MDPDatasetΒΆ

d3rlpy provides useful dataset structure for data-driven deep reinforcement learning. In supervised learning, the training script iterates input data \(X\) and label data \(Y\). However, in reinforcement learning, mini-batches consist with sets of \((s_t, a_t, r_{t+1}, s_{t+1})\) and episode terminal flags. Converting a set of observations, actions, rewards and terminal flags into this tuples is boring and requires some codings.

Therefore, d3rlpy provides MDPDataset class which enables you to handle reinforcement learning datasets without any efforts.

from d3rlpy.dataset import MDPDataset

# 1000 steps of observations with shape of (100,)
observations = np.random.random((1000, 100))
# 1000 steps of actions with shape of (4,)
actions = np.random.random((1000, 4))
# 1000 steps of rewards
rewards = np.random.random(1000)
# 1000 steps of terminal flags
terminals = np.random.randint(2, size=1000)

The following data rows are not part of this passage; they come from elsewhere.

-- ==== Sys2Proof/Tests/Slice0.lean ====
section
/-! SUPPORT. The model's own tests: the WellFormed smoke, decoding of words written out from the spec's encoding, one step
of each command with the values of 95_test_vectors.md, and a witness for the hypotheses of each statement. -/

open Sys2Proof Sys2Proof.Machine

namespace Sys2Proof.Tests

/-! ### Helpers -/

/-- A slot with the clip at the whole surface and orientation 0, as `SETSURF` leaves it (R90). -/
def surf (ty base stride w h : Nat) (be : Bool) : Desc :=
  { Desc.reset with
    base := BitVec.ofNat 32 base
    stride := BitVec.ofNat 32 stride
    width := BitVec.ofNat 16 w
    height := BitVec.ofNat 16 h
    ptype := BitVec.ofNat 5 ty
    endian := be
    xmax := BitVec.ofNat 16 (w - 1)
    ymax := BitVec.ofNat 16 (h - 1) }

/-- A slot turned to an ORIENT value (R39). -/
def turned (d : Desc) (o : Nat) : Desc := d.setOrient (o.testBit 0) (o.testBit 1) (o.testBit 2)

/-- Operand registers with slots 0 and 1, ARG0 to ARG5 and COLOR given. -/
def regs (d0 d1 : Desc) (a0 a1 a2 a3 a4 a5 : Int) (c : Nat) : Regs where
  arg0 := BitVec.ofInt 32 a0
  arg1 := BitVec.ofInt 32 a1
  arg2 := BitVec.ofInt 32 a2
  arg3 := BitVec.ofInt 32 a3
  arg4 := BitVec.ofInt 32 a4
  arg5 := BitVec.ofInt 32 a5
  color := BitVec.ofNat 32 c
  slots := ⟨d0, d1, Desc.reset, Desc.reset⟩

/-- An idle state with the given operand registers and memory. -/
def idle (r : Regs) (m : Memory) : State := { State.reset with regs := r, mem := m }

/-- Bytes placed from an address on. -/
def bytesFrom (a : Nat) (l : List Nat) : Memory :=
  l.zipIdx.foldl (fun m p => m.write (a + p.2) (BitVec.ofNat 8 p.1)) []

/-- One step on an issued command word, and what a reading of the next state gives. -/
def after {α : Type} (s : State) (cw : Nat) (f : State → α) : Option α :=
  match step (s.withFetchWord 32 cw) with
  | .next t => some (f t)
  | .fault _ => none
  | .refused _ => none

/-- STATUS and the `n` bytes from `a`. -/
def seen (a n : Nat) (t : State) : Nat × List Nat :=
  (t.statusWord.toNat, (List.range n).map (fun i => (t.mem.read (a + i)).toNat))

/-- A state with the given inputs waiting. -/
def given (s : State) (l : List Input) : State := { s with inputs := l }

/-- A G8 surface of 4 by 2 at 0x100, used by most witnesses. -/
def g8 : Desc := surf 5 0x100 4 4 2 false

/-- An idle state with `g8` in slot 0 and a like surface at 0x200 in slot 1; the arguments are those of V-T1. -/
def two : State := idle (regs g8 (surf 5 0x200 4 4 2 false) 3 1 2 0 0 0 7) (bytesFrom 0x100 [1, 2, 3, 4, 5, 6, 7, 8])

/-! ### WellFormed smoke: each check refuses a word (R87) -/

theorem test_opcode_listed_refuses : (fieldsOf 0x0000000E).opcodeListed = false := by decide
theorem test_reserved_zero_refuses : (fieldsOf 0x00002000).reservedZero = false := by decide
theorem test_t_allowed_refuses : (fieldsOf 0x00000402).tAllowed = false := by decide
theorem test_raw_allowed_refuses : (fieldsOf 0x00001009).rawAllowed = false := by decide
theorem test_nop_slot_zero_refuses : (fieldsOf 0x00000100).nopSlotZero = false := by decide

/-! ### Decoding: words written out bit by bit from R80 and R81 (reserved, RAW, T, S, OPC) -/

theorem test_decode_nop : decode 0b0000000000000000000_0_00_00_00000000 = .ok .nop := by rfl
theorem test_decode_getpix : decode 0b0000000000000000000_1_00_10_00000001 = .ok (.getpix .s2 true) := by rfl
theorem test_decode_putpix : decode 0b0000000000000000000_0_00_11_00000010 = .ok (.putpix .s3 false) := by rfl
theorem test_decode_line : decode 0b0000000000000000000_1_00_11_00000011 = .ok (.line .s3 true) := by rfl
theorem test_decode_hline : decode 0b0000000000000000000_0_00_01_00000100 = .ok (.hline .s1 false) := by rfl
theorem test_decode_hlinew : decode 0b0000000000000000000_1_00_00_00000101 = .ok (.hlinew .s0 true) := by rfl
theorem test_decode_vline : decode 0b0000000000000000000_0_00_10_00000110 = .ok (.vline .s2 false) := by rfl
theorem test_decode_vlineh : decode 0b0000000000000000000_1_00_01_00000111 = .ok (.vlineh .s1 true) := by rfl
theorem test_decode_blit : decode 0b0000000000000000000_1_10_01_00001000 = .ok (.blit .s1 .s2 true) := by rfl
theorem test_decode_subview : decode 0b0000000000000000000_0_10_01_00001001 = .ok (.subview .s1 .s2) := by rfl
theorem test_decode_rotcw : decode 0b0000000000000000000_0_00_10_00001010 = .ok (.rotcw .s2) := by rfl
theorem test_decode_rotccw : decode 0b0000000000000000000_0_00_11_00001011 = .ok (.rotccw .s3) := by rfl
theorem test_decode_flipx : decode 0b0000000000000000000_0_00_01_00001100 = .ok (.flipx .s1) := by rfl
theorem test_decode_flipy : decode 0b0000000000000000000_0_00_01_00001101 = .ok (.flipy .s1) := by rfl

/-- The words V-EN lists as decoding to no row. -/
theorem test_decode_rejects :
    [0x0E, 0xFF, 0x2000, 0x80000002, 0x402, 0x100A, 0x1009, 0x100, 0x1000].map (decodeTableWord 32)
      = List.replicate 9 none := by rfl

/-! ### One step of each command -/

/-- V-ST: NOP from reset gives STATUS 0x2. -/
theorem test_nop_status : after State.reset 0 (seen 0 0) = some (2, []) := by decide

/-- V-C1: a negative coordinate is clipped, and RESULT is 0. -/
theorem test_getpix_clipped : after (idle (regs g8 g8 (-1) 1 0 0 0 0 0) (bytesFrom 0xFF [9, 9])) 1
    (fun t => t.result.toNat) = some 0 := by decide

/-- V-C4: GETPIX at logical (0, 0) of a 5 by 3 surface with ORIENT 3 reads physical (4, 0). -/
theorem test_getpix_turned : after (idle (regs (turned (surf 5 0x100 5 5 3 false) 3) g8 0 0 0 0 0 0 0)
    [(0x104, 0x44)]) 1 (fun t => t.result.toNat) = some 0x44 := by decide

/-- V-C3: PUTPIX masks the value to 2 bits and keeps the other pixels. -/
theorem test_putpix_masks : after (idle (regs (surf 3 0x100 1 4 1 false) g8 1 0 0 0 0 0 0xFFFFFFFE) []) 2
    (seen 0x100 1) = some (2, [0x08]) := by decide

/-- V-B6: the endpoints of LINE are turned first, then walked. -/
theorem test_line_turned : after (idle (regs (turned (surf 5 0x100 5 5 3 false) 3) g8 0 0 2 1 0 0 5) []) 3
    (seen 0x100 15) = some (2, [0, 0, 0, 0, 5, 0, 0, 0, 0, 5, 0, 0, 0, 5, 0]) := by decide

/-- V-B: a steep line and a falling one. -/
theorem test_line_walks : bresenham 0 0 2 5 = [(0, 0), (0, 1), (1, 2), (1, 3), (2, 4), (2, 5)] ∧
    bresenham 0 0 (-3) 1 = [(-3, 1), (-2, 1), (-1, 0), (0, 0)] := by decide

/-- V-H: HLINE on a BE G2 surface, with partial bytes at both ends. -/
theorem test_hline_packs : after (idle (regs (surf 3 0x100 2 8 2 true) g8 1 6 0 0 0 0 2) []) 4
    (seen 0x100 4) = some (2, [0x2A, 0xA8, 0, 0]) := by decide

/-- V-H: X_SWAP reverses an HLINE. -/
theorem test_hline_swapped : after (idle (regs (turned (surf 5 0x100 4 4 4 false) 2) g8 0 1 0 0 0 0 9) []) 4
    (seen 0x100 4) = some (2, [0, 0, 9, 9]) := by decide

/-- V-H: HLINEW from x = -3 with rw = 5 paints two pixels. -/
theorem test_hlinew_clips : after (idle (regs (surf 5 0x100 10 10 1 false) g8 (-3) 0 5 0 0 0 6) []) 5
    (seen 0x100 4) = some (2, [6, 6, 0, 0]) := by decide

/-- V-H: VLINE on a BE G1 surface sets the high bit of each row. -/
theorem test_vline_column : after (idle (regs (surf 2 0x100 1 8 4 true) g8 0 0 3 0 0 0 1) []) 6
    (seen 0x100 5) = some (2, [0x80, 0x80, 0x80, 0x80, 0]) := by decide

/-- V-H: VLINEH on a G4 surface. -/
theorem test_vlineh_column : after (idle (regs (surf 4 0x100 2 4 4 false) g8 1 1 2 0 0 0 0xA) []) 7
    (seen 0x100 6) = some (2, [0, 0, 0xA0, 0, 0xA0, 0]) := by decide

/-- V-T1: the corners in either order. -/
theorem test_blit_corners : after two 0x408 (seen 0x200 8) = some (2, [3, 4, 0, 0, 7, 8, 0, 0]) := by decide

/-- V-T2: an overlapping copy repeats the first pixel. -/
theorem test_blit_overlap : after (idle (regs (surf 5 0x100 4 4 1 false) g8 0 0 2 0 1 0 0) (bytesFrom 0x100 [1, 2, 3, 4]))
    8 (seen 0x100 4) = some (2, [1, 1, 1, 1]) := by decide

/-- V-SV1: SUBVIEW of a G1 surface at column 3. -/
theorem test_subview_fields : after (idle (regs (surf 2 0x100 2 16 4 false) Desc.reset 3 1 8 2 0 0 0) []) 0x409
    (fun t => [SlotReg.base, .stride, .dim, .fmt, .clipx, .clipy, .orient].map
      (fun f => (t.readReg (.slot .s1 f)).toNat))
    = some [0x102, 2, 0x00020008, 0x00030002, 0x00070000, 0x00010000, 0] := by decide

/-- V-SV4: a rectangle one column too wide. -/
theorem test_subview_bounds : after (idle (regs (surf 5 0x100 5 5 3 false) Desc.reset 4 0 2 1 0 0 0) []) 0x409
    (fun t => (t.statusWord.toNat, t.readReg (.slot .s1 .dim))) = some (0x806, 0) := by decide

/-- V-E6: ORIENT after a flag command, for each ORIENT before it. -/
def orients (cw : Nat) : List (Option Nat) :=
  (List.range 8).map fun o =>
    after (idle (regs (turned g8 o) g8 0 0 0 0 0 0 0) []) cw (fun t => (t.readReg (.slot .s0 .orient)).toNat)

theorem test_rotcw_table : orients 0xA = [3, 2, 7, 6, 1, 0, 5, 4].map some := by decide
theorem test_rotccw_table : orients 0xB = [5, 4, 1, 0, 7, 6, 3, 2].map some := by decide
theorem test_flipx_table : orients 0xC = [2, 3, 0, 1, 6, 7, 4, 5].map some := by decide
theorem test_flipy_table : orients 0xD = [4, 5, 6, 7, 0, 1, 2, 3].map some := by decide

/-! ### The host's side -/

/-- V-ST: a write to ARG0 while BUSY = 1 is lost, and STATUS then shows BUSY and WIGN. -/
theorem test_busy_write_lost :
    (match step { State.reset.withFetchWord 32 0 with inputs := [.regWrite 0x010 4 5] } with
      | .next t => some (t.regs.arg0.toNat, t.statusWord.toNat)
      | _ => none) = some (0, 9) := by decide

/-- V-ST: S0.FMT keeps its non-reserved bits. -/
theorem test_fmt_reads_back :
    (match step { State.reset with inputs := [.regWrite 0x10C 4 0xFFFFFFFF] } with
      | .next t => some (t.readReg (.slot .s0 .fmt)).toNat
      | _ => none) = some 0x0007011F := by decide

/-- R90: SETSURF with W = 0 writes CLIPX 0xFFFF0000, and W = 0x10001 with H = 1 ORs into DIM. -/
theorem test_setsurf_fields :
    (HostProgram.setsurf .s0 0 0 0 1 0 0 0)[4]? = some (.regWrite 0x110 4 0xFFFF0000) ∧
    (HostProgram.setsurf .s0 0 0 0x10001 1 0 0 0)[2]? = some (.regWrite 0x108 4 0x00010001) := by decide

/-- R67: a GETPIX of a clipped pixel on a surface with one byte not served as plain RAM is refused. -/
theorem test_unserved_surface_refused :
    step (State.withFetchWord { idle (regs g8 g8 (-1) 0 0 0 0 0 0) [] with unserved := [(0x106, 0x106)] } 32 1)
      = .refused .unservedMemory := by rfl

/-! ### Witnesses: states and operands that meet the hypotheses of each statement -/

/-- `two` with command word `cw` issued. -/
def busyWith (cw : Nat) : State := two.withFetchWord 32 cw

theorem witness_IllegalWordCompletesWithBadCmd :
    (busyWith 0x2000).inputs = [] ∧ (busyWith 0x2000).flight = some ⟨0x2000, two.regs⟩ ∧
    (fieldsOf 0x2000).wellFormed = false := by decide

theorem witness_StepRunsTheDecodedCommand :
    (busyWith 0x408).flight = some ⟨0x408, two.regs⟩ ∧ decode 0x408 = .ok (.blit .s0 .s1 false) ∧
    (busyWith 0x408).inputs = [] ∧ (given (busyWith 0x408) [.unit, .resetAssert]).inputs = .unit :: [.resetAssert] :=
  ⟨rfl, rfl, rfl, rfl⟩

theorem witness_CmdWriteIssuesOrIsLost :
    ((given two [.regWrite 0x00C 4 0x408]).inputs = .regWrite 0x00C 4 0x408 :: [] ∧ two.resetHeld = false ∧
      (given two [.regWrite 0x00C 4 0x408]).busy = false) ∧
    ((given (busyWith 0) [.regWrite 0x00C 4 0x408]).inputs = .regWrite 0x00C 4 0x408 :: [] ∧
      (busyWith 0).resetHeld = false ∧ (given (busyWith 0) [.regWrite 0x00C 4 0x408]).busy = true) ∧
    (given two [.regRead 0x00C 4]).inputs = .regRead 0x00C 4 :: [] := by decide

theorem witness_StepKeepsMemoryCanonical :
    two.mem.wf = true ∧ two.mem.inSpace = true ∧ ∃ t, step (busyWith 0x408) = .next t :=
  ⟨by decide, by decide, _, rfl⟩

theorem witness_StepKeepsTheSnapshotCurrent :
    (busyWith 0x408).snapshotCurrent ∧ (busyWith 0x408).busyExcludesDone ∧ ∃ t, step (busyWith 0x408) = .next t :=
  ⟨fun _ h => by cases h; rfl, fun _ => rfl, _, rfl⟩

/-- `two` with the reset input asserted. -/
def held : State := { two.resetRegisters with resetHeld := true }

/-- Every register at its reset value and the reset input asserted, with a step to take. -/
theorem witness_StepKeepsTheAssertedReset :
    held.resetHolds ∧ held.resetHeld = true ∧ ∃ t, step (given held [.regWrite 0x010 4 5]) = .next t :=
  ⟨fun _ => rfl, rfl, _, rfl⟩

theorem witness_CommandsWriteOnlyTheirRegisters : ∃ t, exec (.blit .s0 .s1 false) two = .next t := ⟨_, rfl⟩

theorem witness_CommandsWriteOnlyTheirFootprint :
    two.mem.wf = true ∧ (∃ t, exec (.blit .s0 .s1 false) two = .next t) ∧
    (∀ sl, pixelSlot (.blit .s0 .s1 false) = some sl → (two.operands.desc sl).covers 0x208 = false) ∧
    (two.operands.desc .s1).covers 0x207 = true := by
  refine ⟨by decide, ⟨_, rfl⟩, ?_, by decide⟩
  rintro sl h
  cases h
  decide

dataset = MDPDataset(observations, actions, rewards, terminals)

# automatically splitted into d3rlpy.dataset.Episode objects
dataset.episodes

# each episode is also splitted into d3rlpy.dataset.Transition objects
dataset.episodes[0].observation
dataset.episodes[0].action
dataset.episodes[0].next_reward
dataset.episodes[0].next_observation
dataset.episodes[0].terminal

# save as HDF5
dataset.dump('dataset.h5')

# load from HDF5
new_dataset = MDPDataset.load('dataset.h5')
d3rlpy.dataset.MDPDataset Markov-Decision Process Dataset class.
d3rlpy.dataset.Episode Episode class.
d3rlpy.dataset.Transition Transition class.
d3rlpy.dataset.TransitionMiniBatch mini-batch of Transition objects.